Items from a dataset:

-- ==== Sys2Proof/Machine/Ops.lean ====
section
/-! DEFINITION. The named operations: the buffer space, the updates of State, the bit-reversal unit (spec/42_bit_reversal.md), the table
builder and construction (spec/40_table_builder_construct.md), the two ways a command ends (spec/00_scope.md R18: respond, raise), reset
(spec/70_reset_and_hazards.md R220) and the host's write. -/

namespace Sys2Proof.Machine

/-! ### The buffer space (spec/20_memory.md R50, R51) -/

/-- DESIGN CHOICE (log 1), unsafe. What a byte of the buffer space that the host has not written reads as. R51 makes every address
readable and leaves the content to the host; 0x00 is the convention of spec/95_test_vectors.md. -/
def Memory.unlisted : Byte := 0#8

/-- The canonical form above a bound: addresses strictly rising from `lo`, inside the space, no entry equal to what an unlisted
address reads as. -/
def Memory.wfFrom : Nat → List Host.Cell → Bool
  | _, [] => true
  | lo, (k, b) :: m => decide (lo ≤ k) && decide (k < 2 ^ 32) && (b != Memory.unlisted) && Memory.wfFrom (k + 1) m

/-- The canonical form of the buffer space. -/
def Memory.wf (m : List Host.Cell) : Bool := Memory.wfFrom 0 m

/-- The byte listed at an address, or what an unlisted address reads as. -/
def Memory.lookup : List Host.Cell → Nat → Byte
  | [], _ => Memory.unlisted
  | (k, b) :: m, a => if k = a then b else Memory.lookup m a

/-- The list with one byte set, the canonical form kept. -/
def Memory.insert : List Host.Cell → Nat → Byte → List Host.Cell
  | [], a, b => if b = Memory.unlisted then [] else [(a, b)]
  | (k, c) :: m, a, b =>
    if a < k then (if b = Memory.unlisted then (k, c) :: m else (a, b) :: (k, c) :: m)
    else if a = k then (if b = Memory.unlisted then m else (a, b) :: m)
    else (k, c) :: Memory.insert m a b

/-- `MemRead(addr, 1)` = `MEM(addr)` (R18, R51): every address is readable. -/
def Memory.read (m : List Host.Cell) (a : Addr) : Byte := Memory.lookup m a.toNat

/-- The host's write of one byte (R14, R61). The engine has no write (R51). -/
def Memory.write (m : List Host.Cell) (a : Addr) (b : Byte) : List Host.Cell := Memory.insert m a.toNat b

/-! ### State -/

/-- `VALID` (spec/10_state.md R30): an engine instance is there. -/
def State.valid (s : State) : Bool := s.engine.isSome

/-- Replace the engine instance. -/
def State.setEngine (s : State) (e : Option Engine) : State := { s with engine := e }

/-- Replace the response most recently returned. -/
def State.setRsp (s : State) (r : Option Response) : State := { s with rsp := r }

/-- Replace the buffer space. -/
def State.setMem (s : State) (m : List Host.Cell) : State := { s with mem := m }

/-- Replace the host's moves to come. -/
def State.setHost (s : State) (h : List HostMove) : State := { s with host := h }

/-- The same instance with another `REG` (R32). -/
def Engine.setReg (e : Engine) (r : Half) : Engine := { e with reg := r }

/-- `INV_IN` = `!CFG.REFIN` (R29). -/
def invIn (c : Cfg) : Bool := !c.refin

/-- `INV_OUT` = `!CFG.REFOUT` (R29). -/
def invOut (c : Cfg) : Bool := !c.refout

/-! ### How a command ends (R18, R39) -/

/-- `respond(OK, d)` (R18): the command's writes stand, the response is (`OK`, d). -/
def respond (s : State) (d : Half) : Host.Outcome State Fault Refusal :=
  .next (s.setRsp (some { status := .ok, data := d }))

/-- `raise` (R18) and so taking an exception (spec/60_exceptions.md R197): the error response (STATUS, 0x0000) and nothing more. `s` is
the state before the command: no write of it has been made. There is no return from it (R198). -/
def raise (s : State) (st : Status) : Host.Outcome State Fault Refusal :=
  .next (s.setRsp (some { status := st, data := 0#16 }))

/-! ### The bit-reversal unit (spec/42_bit_reversal.md) -/

/-- Entry `i` of a 256-entry table (spec/20_memory.md R50: an 8-bit index). -/
def entry {α : Type} (t : Vector α 256) (i : Byte) : α := t[i.toNat]'(i.isLt)

/-- The contents of `REV8ROM`, row by row as R141 lists them. -/
def rev8RomEntries : List Byte :=
  [0x00#8, 0x80#8, 0x40#8, 0xC0#8, 0x20#8, 0xA0#8, 0x60#8, 0xE0#8, 0x10#8, 0x90#8, 0x50#8, 0xD0#8, 0x30#8, 0xB0#8, 0x70#8, 0xF0#8]
    ++ [0x08#8, 0x88#8, 0x48#8, 0xC8#8, 0x28#8, 0xA8#8, 0x68#8, 0xE8#8, 0x18#8, 0x98#8, 0x58#8, 0xD8#8, 0x38#8, 0xB8#8, 0x78#8, 0xF8#8]
    ++ [0x04#8, 0x84#8, 0x44#8, 0xC4#8, 0x24#8, 0xA4#8, 0x64#8, 0xE4#8, 0x14#8, 0x94#8, 0x54#8, 0xD4#8, 0x34#8, 0xB4#8, 0x74#8, 0xF4#8]
    ++ [0x0C#8, 0x8C#8, 0x4C#8, 0xCC#8, 0x2C#8, 0xAC#8, 0x6C#8, 0xEC#8, 0x1C#8, 0x9C#8, 0x5C#8, 0xDC#8, 0x3C#8, 0xBC#8, 0x7C#8, 0xFC#8]
    ++ [0x02#8, 0x82#8, 0x42#8, 0xC2#8, 0x22#8, 0xA2#8, 0x62#8, 0xE2#8, 0x12#8, 0x92#8, 0x52#8, 0xD2#8, 0x32#8, 0xB2#8, 0x72#8, 0xF2#8]
    ++ [0x0A#8, 0x8A#8, 0x4A#8, 0xCA#8, 0x2A#8, 0xAA#8, 0x6A#8, 0xEA#8, 0x1A#8, 0x9A#8, 0x5A#8, 0xDA#8, 0x3A#8, 0xBA#8, 0x7A#8, 0xFA#8]
    ++ [0x06#8, 0x86#8, 0x46#8, 0xC6#8, 0x26#8, 0xA6#8, 0x66#8, 0xE6#8, 0x16#8, 0x96#8, 0x56#8, 0xD6#8, 0x36#8, 0xB6#8, 0x76#8, 0xF6#8]
    ++ [0x0E#8, 0x8E#8, 0x4E#8, 0xCE#8, 0x2E#8, 0xAE#8, 0x6E#8, 0xEE#8, 0x1E#8, 0x9E#8, 0x5E#8, 0xDE#8, 0x3E#8, 0xBE#8, 0x7E#8, 0xFE#8]
    ++ [0x01#8, 0x81#8, 0x41#8, 0xC1#8, 0x21#8, 0xA1#8, 0x61#8, 0xE1#8, 0x11#8, 0x91#8, 0x51#8, 0xD1#8, 0x31#8, 0xB1#8, 0x71#8, 0xF1#8]
    ++ [0x09#8, 0x89#8, 0x49#8, 0xC9#8, 0x29#8, 0xA9#8, 0x69#8, 0xE9#8, 0x19#8, 0x99#8, 0x59#8, 0xD9#8, 0x39#8, 0xB9#8, 0x79#8, 0xF9#8]
    ++ [0x05#8, 0x85#8, 0x45#8, 0xC5#8, 0x25#8, 0xA5#8, 0x65#8, 0xE5#8, 0x15#8, 0x95#8, 0x55#8, 0xD5#8, 0x35#8, 0xB5#8, 0x75#8, 0xF5#8]
    ++ [0x0D#8, 0x8D#8, 0x4D#8, 0xCD#8, 0x2D#8, 0xAD#8, 0x6D#8, 0xED#8, 0x1D#8, 0x9D#8, 0x5D#8, 0xDD#8, 0x3D#8, 0xBD#8, 0x7D#8, 0xFD#8]
    ++ [0x03#8, 0x83#8, 0x43#8, 0xC3#8, 0x23#8, 0xA3#8, 0x63#8, 0xE3#8, 0x13#8, 0x93#8, 0x53#8, 0xD3#8, 0x33#8, 0xB3#8, 0x73#8, 0xF3#8]
    ++ [0x0B#8, 0x8B#8, 0x4B#8, 0xCB#8, 0x2B#8, 0xAB#8, 0x6B#8, 0xEB#8, 0x1B#8, 0x9B#8, 0x5B#8, 0xDB#8, 0x3B#8, 0xBB#8, 0x7B#8, 0xFB#8]
    ++ [0x07#8, 0x87#8, 0x47#8, 0xC7#8, 0x27#8, 0xA7#8, 0x67#8, 0xE7#8, 0x17#8, 0x97#8, 0x57#8, 0xD7#8, 0x37#8, 0xB7#8, 0x77#8, 0xF7#8]
    ++ [0x0F#8, 0x8F#8, 0x4F#8, 0xCF#8, 0x2F#8, 0xAF#8, 0x6F#8, 0xEF#8, 0x1F#8, 0x9F#8, 0x5F#8, 0xDF#8, 0x3F#8, 0xBF#8, 0x7F#8, 0xFF#8]

/-- `REV8ROM[0..255]` (spec/10_state.md R34, R141): constant, so no field of State (log 5). -/
def rev8Rom : Vector Byte 256 := ⟨⟨rev8RomEntries⟩, by decide +kernel⟩

/-- `REV8(b)` = `REV8ROM[b]` (R140). -/
def rev8 (b : Byte) : Byte := entry rev8Rom b

/-- `REV16(v)` = {REV8(v[7:0]), REV8(v[15:8])} (R142). -/
def rev16 (v : Half) : Half := rev8 (v.extractLsb' 0 8) ++ rev8 (v.extractLsb' 8 8)

/-! ### The table builder and construction (spec/40_table_builder_construct.md) -/

/-- One of the 8 iterations of R100: the test is of bit 0 before the shift; the shift is logical (R16). -/
def tableStep (rp w : Half) : Half := if w.getLsbD 0 then (w >>> 1) ^^^ rp else w >>> 1

/-- `n` iterations of R100. -/
def tableSteps (rp : Half) : Nat → Half → Half
  | 0, w => w
  | n + 1, w => tableSteps rp n (tableStep rp w)

/-- The entry `TableBuild` stores for the index `i`, from the reflected polynomial (R100). -/
def tableEntry (rp : Half) (i : Nat) : Half := tableSteps rp 8 (BitVec.ofNat 16 i)

/-- The 256 entries from the reflected polynomial. -/
def tableOfReflected (rp : Half) : Vector Half 256 := ⟨⟨(List.range 256).map (tableEntry rp)⟩, by simp⟩

/-- `TableBuild(p)` (R100): the polynomial is reversed once, for every variant (90_conflicts.md C1). -/
def tableBuild (p : Half) : Vector Half 256 := tableOfReflected (rev16 p)

/-- The fresh instance `Construct` makes (R104): `REG` receives `INIT` as given, not reversed. -/
def freshEngine (c : Cfg) : Engine := { cfg := c, table := tableBuild c.poly, reg := c.init }

/-- `Construct(p, init, ri, ro, x)`, then `respond(OK, 0x0000)` (R104, R105, R161): all of `CFG`, `TABLE`, `REG` and `VALID` at once,
in every state (R31). -/
def construct (c : Cfg) (s : State) : Host.Outcome State Fault Refusal :=
  respond (s.setEngine (some (freshEngine c))) 0#16

/-! ### Reset and the host's write -/

/-- The reset event (spec/70_reset_and_hazards.md R220): `VALID` = 0, `CFG`, `REG`, `TABLE` hold no value, no response pending. The
buffer space is the host's and keeps its content (R51). -/
def takeReset (s : State) : State := (s.setEngine none).setRsp none

/-- The host writes one byte of the buffer space (R14, R61). -/
def hostWrite (s : State) (a : Addr) (b : Byte) : State := s.setMem (Memory.write s.mem a b)

end Sys2Proof.Machine
end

**Task description:**
Could you filter the entries above for lines holding the string "Cell" and copy them?

**Response:**
def Memory.wfFrom : Nat → List Host.Cell → Bool
def Memory.wf (m : List Host.Cell) : Bool := Memory.wfFrom 0 m
def Memory.lookup : List Host.Cell → Nat → Byte
def Memory.insert : List Host.Cell → Nat → Byte → List Host.Cell
def Memory.read (m : List Host.Cell) (a : Addr) : Byte := Memory.lookup m a.toNat
def Memory.write (m : List Host.Cell) (a : Addr) (b : Byte) : List Host.Cell := Memory.insert m a.toNat b
def State.setMem (s : State) (m : List Host.Cell) : State := { s with mem := m }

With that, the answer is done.